The two announcements landing 24 hours apart is not a coincidence. Gartner described what proportional control should look like. ACS described how the runtime exposes the hooks to implement it. For the first time, a Series B has a credible technical and conceptual frame for “what does agent operations actually mean.”

The pattern: what scales is the function, not the seat

Governance shouldn't be sitting with one individual person, that's already a failure mode.

The Series B reframe is uncomfortable and freeing at the same time. There is no hiring out of this. There is a standing function, a written classification, and a tested kill protocol, none of which require the recruiter.

Here is the actual sequence I would walk a Series B through this week. Each step takes hours, not months, but they have to happen in this order.

1. Build the agent inventory in a spreadsheet, this week

   One row per agent: name, business owner, engineering owner, what it can read, what it can write, what tools it can call, when it last ran, cost in the last 30 days. If the Agent Bill of Materials workstream in ACS holds, the format will standardize. Do not wait.

2. Classify each agent by Gartner's four autonomy tiers

   Observe, Advise, Act-with-Approval, Fully Autonomous. Force the conversation: where on this list does this agent actually sit, not where the team wishes it sat? The classification is the artifact that auditors, customers, and the board will ask to see.

3. Name a human per agent for operational accountability

   Per-agent, not per-fleet. This is the SRE layer: who gets paged when this agent silently fails, who owns its baseline, who signs off on a tier promotion. Different from step 4.

4. Stand up the cross-functional governance call

   Engineering, security, legal, and the business owner of the agent. Sixty minutes a month. Reviews the inventory. Approves tier promotions. Logs incidents. This is the part Gartner explicitly says cannot live with one person.

5. Pick one runtime control surface, knowing it can change

   Either a managed platform (Microsoft Agent 365, ServiceNow AI Control Tower, Salesforce Agent Fabric) for the cases where enterprise procurement already trusts the channel, or a thin internal layer aligned with ACS conventions for the cases where the buyer-side is more flexible. Buy what compresses procurement friction; build what preserves the option to move.

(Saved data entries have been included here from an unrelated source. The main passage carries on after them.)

-- ==== Sys2Proof/Machine/LineIO.lean ====
section
/-! DEFINITION. The line I/O unit (Chapter 7): the filtering of trigger pins, accepted changes, and SET_LINE. -/

namespace Sys2Proof.Machine

/-! ### Accepted changes (R128, R129) -/

/-- An edge select names a change (R129). -/
def EdgeSelect.names : EdgeSelect → ChangeDirection → Bool
  | .rising, .rising => true
  | .falling, .falling => true
  | .both, _ => true
  | _, _ => false

/-- The direction of an accepted change to a level (R129). -/
def directionTo (level : Bool) : ChangeDirection := if level then .rising else .falling

/-- A trigger edge joins those not yet taken; one accepted while the line holds two is discarded (R129). -/
def addEdge (d : ChangeDirection) (edges : List ChangeDirection) : List ChangeDirection :=
  if edges.length < 2 then edges ++ [d] else edges

/-- A change is accepted: the filtered level takes the pin level, the interval ends, and the change is a trigger edge if
the edge select names it (R128, R129). -/
def TriggerLine.accept (l : TriggerLine) : TriggerLine :=
  { l with
    filteredLevel := l.pin
    filterInterval := .stopped
    edges := if l.edge.names (directionTo l.pin) then addEdge (directionTo l.pin) l.edges else l.edges }

/-- The filter at work on a line in INPUT mode whose pin has changed (R128). -/
def TriggerLine.filterPin (l : TriggerLine) : TriggerLine :=
  if l.pin = l.filteredLevel then { l with filterInterval := .stopped }
  else match l.filter with
    | .us0 => l.accept
    | f => { l with filterInterval := .running f.micros }

/-- The level at the pin changes. In an output mode the part drives the pin, and the level from outside is kept for the
moment the line returns to INPUT (R131; log entry 9, DESIGN CHOICE; unsafe). -/
def TriggerLine.changePin (l : TriggerLine) : TriggerLine :=
  let l := { l with pin := !l.pin }
  if l.mode = .input then l.filterPin else l

def pinChange (n : Fin 4) (s : State) : Option State := some (s.setLine n (s.line n).changePin)

def execTriggerPinChange (n : Fin 4) (s : State) : Host.Outcome State Fault Refusal := conclude s (pinChange n s)

/-- Expiry of a filter interval under way on a line in INPUT mode (R128). -/
def filterExpiry (n : Fin 4) (s : State) : Option State :=
  if (s.line n).mode = .input ∧ (s.line n).filterInterval.isRunning then some (s.setLine n (s.line n).accept)
  else none

def execFilterIntervalExpiry (n : Fin 4) (s : State) : Host.Outcome State Fault Refusal :=
  conclude s (filterExpiry n s)

/-! ### SET_LINE (R130 to R132) -/

/-- The six arguments of SET_LINE in range. -/
structure LineSettings where
  line : Fin 4
  mode : LineMode
  edge : EdgeSelect
  filter : FilterTime
  latch : Bool
  boundSlot : Fin 16
  deriving DecidableEq, Repr

/-- The argument checks of SET_LINE, in ascending field order (R132). -/
def checkLine (l m e f la b : Byte) : Except Byte LineSettings := do
  let line ← require 1 (fin4Of l)
  let mode ← require 2 (modeOf m)
  let edge ← require 3 (edgeOf e)
  let filter ← require 4 (filterOf f)
  let latch ← require 5 (flagOf la)
  let boundSlot ← require 6 (fin16Of b)
  .ok { line, mode, edge, filter, latch, boundSlot }

/-- The five settings stored (R132). -/
def TriggerLine.store (l : TriggerLine) (a : LineSettings) : TriggerLine :=
  { l with mode := a.mode, edge := a.edge, filter := a.filter, latch := a.latch, boundSlot := a.boundSlot }

/-- A filter interval under way when the filter setting changes: it restarts with the new time, or with filter 0 the
change is accepted at that moment, by the settings now stored (R131; log entry 10, DEDUCED; unsafe). -/
def TriggerLine.refilter (l : TriggerLine) : TriggerLine :=
  if l.filterInterval.isRunning then
    match l.filter with
    | .us0 => l.accept
    | f => { l with filterInterval := .running f.micros }
  else l

/-- The line after an accepted SET_LINE, by its old and new modes (R131). -/
def TriggerLine.applySettings (l : TriggerLine) (a : LineSettings) : TriggerLine :=
  let stored := l.store a
  match l.mode, a.mode with
  | .input, .input => if l.filter = a.filter then stored else stored.refilter
  | .input, _ => { stored with filterInterval := .stopped }
  | _, .input => { stored with filteredLevel := l.pin, filterInterval := .stopped }
  | _, _ => stored

/-- SET_LINE with its arguments in range (R132). -/
def storeLine (a : LineSettings) (s : State) : State × Reply :=
  (s.setLine a.line ((s.line a.line).applySettings a), .done)

def setLineAction : List Byte → Option (State → State × Reply)
  | [l, m, e, f, la, b] => some (withArguments (checkLine l m e f la b) storeLine)
  | _ => none

def execSetLine (tag : Byte) (args : List Byte) (s : State) : Host.Outcome State Fault Refusal :=
  conclude s (takeCommand tag 0x40 (setLineAction args) s)

end Sys2Proof.Machine
end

6. Run a kill drill on a non-production agent

   Pick an agent, trigger the kill protocol on a Wednesday afternoon, time it, log what broke. The 2 a.m. incident is the worst possible time to find out the runbook is incomplete. Schedule the next drill before this one ends.

That sequence is roughly six weeks of work for a team that already has the engineers. It will not solve every problem in the agent stack. It will solve the specific question the board is going to ask in Q3 about who runs the agents and what happens when one of them misbehaves.

What I’d tell you over coffee

If I were sitting across from a Series B CTO at a coffee shop this week, here is what I would actually say. The reason the Head of Agent Operations role keeps failing to attract the right candidate is that the job, as it is being scoped, does not exist as a single seat. The function exists. The seat does not. What is actually needed is two engineers who care about reliability, a security partner who shows up to the monthly call, a legal partner who reads the autonomy classification before it ships, and a written kill protocol that has been run at least once outside an incident.

That is what a credible agent operations posture looks like at Series B. The EU AI Act high-risk deadline is 65 days out. The Q3 board cycle is closer than that. The good news is the work is finite. It is sequencing. And the team can start Monday.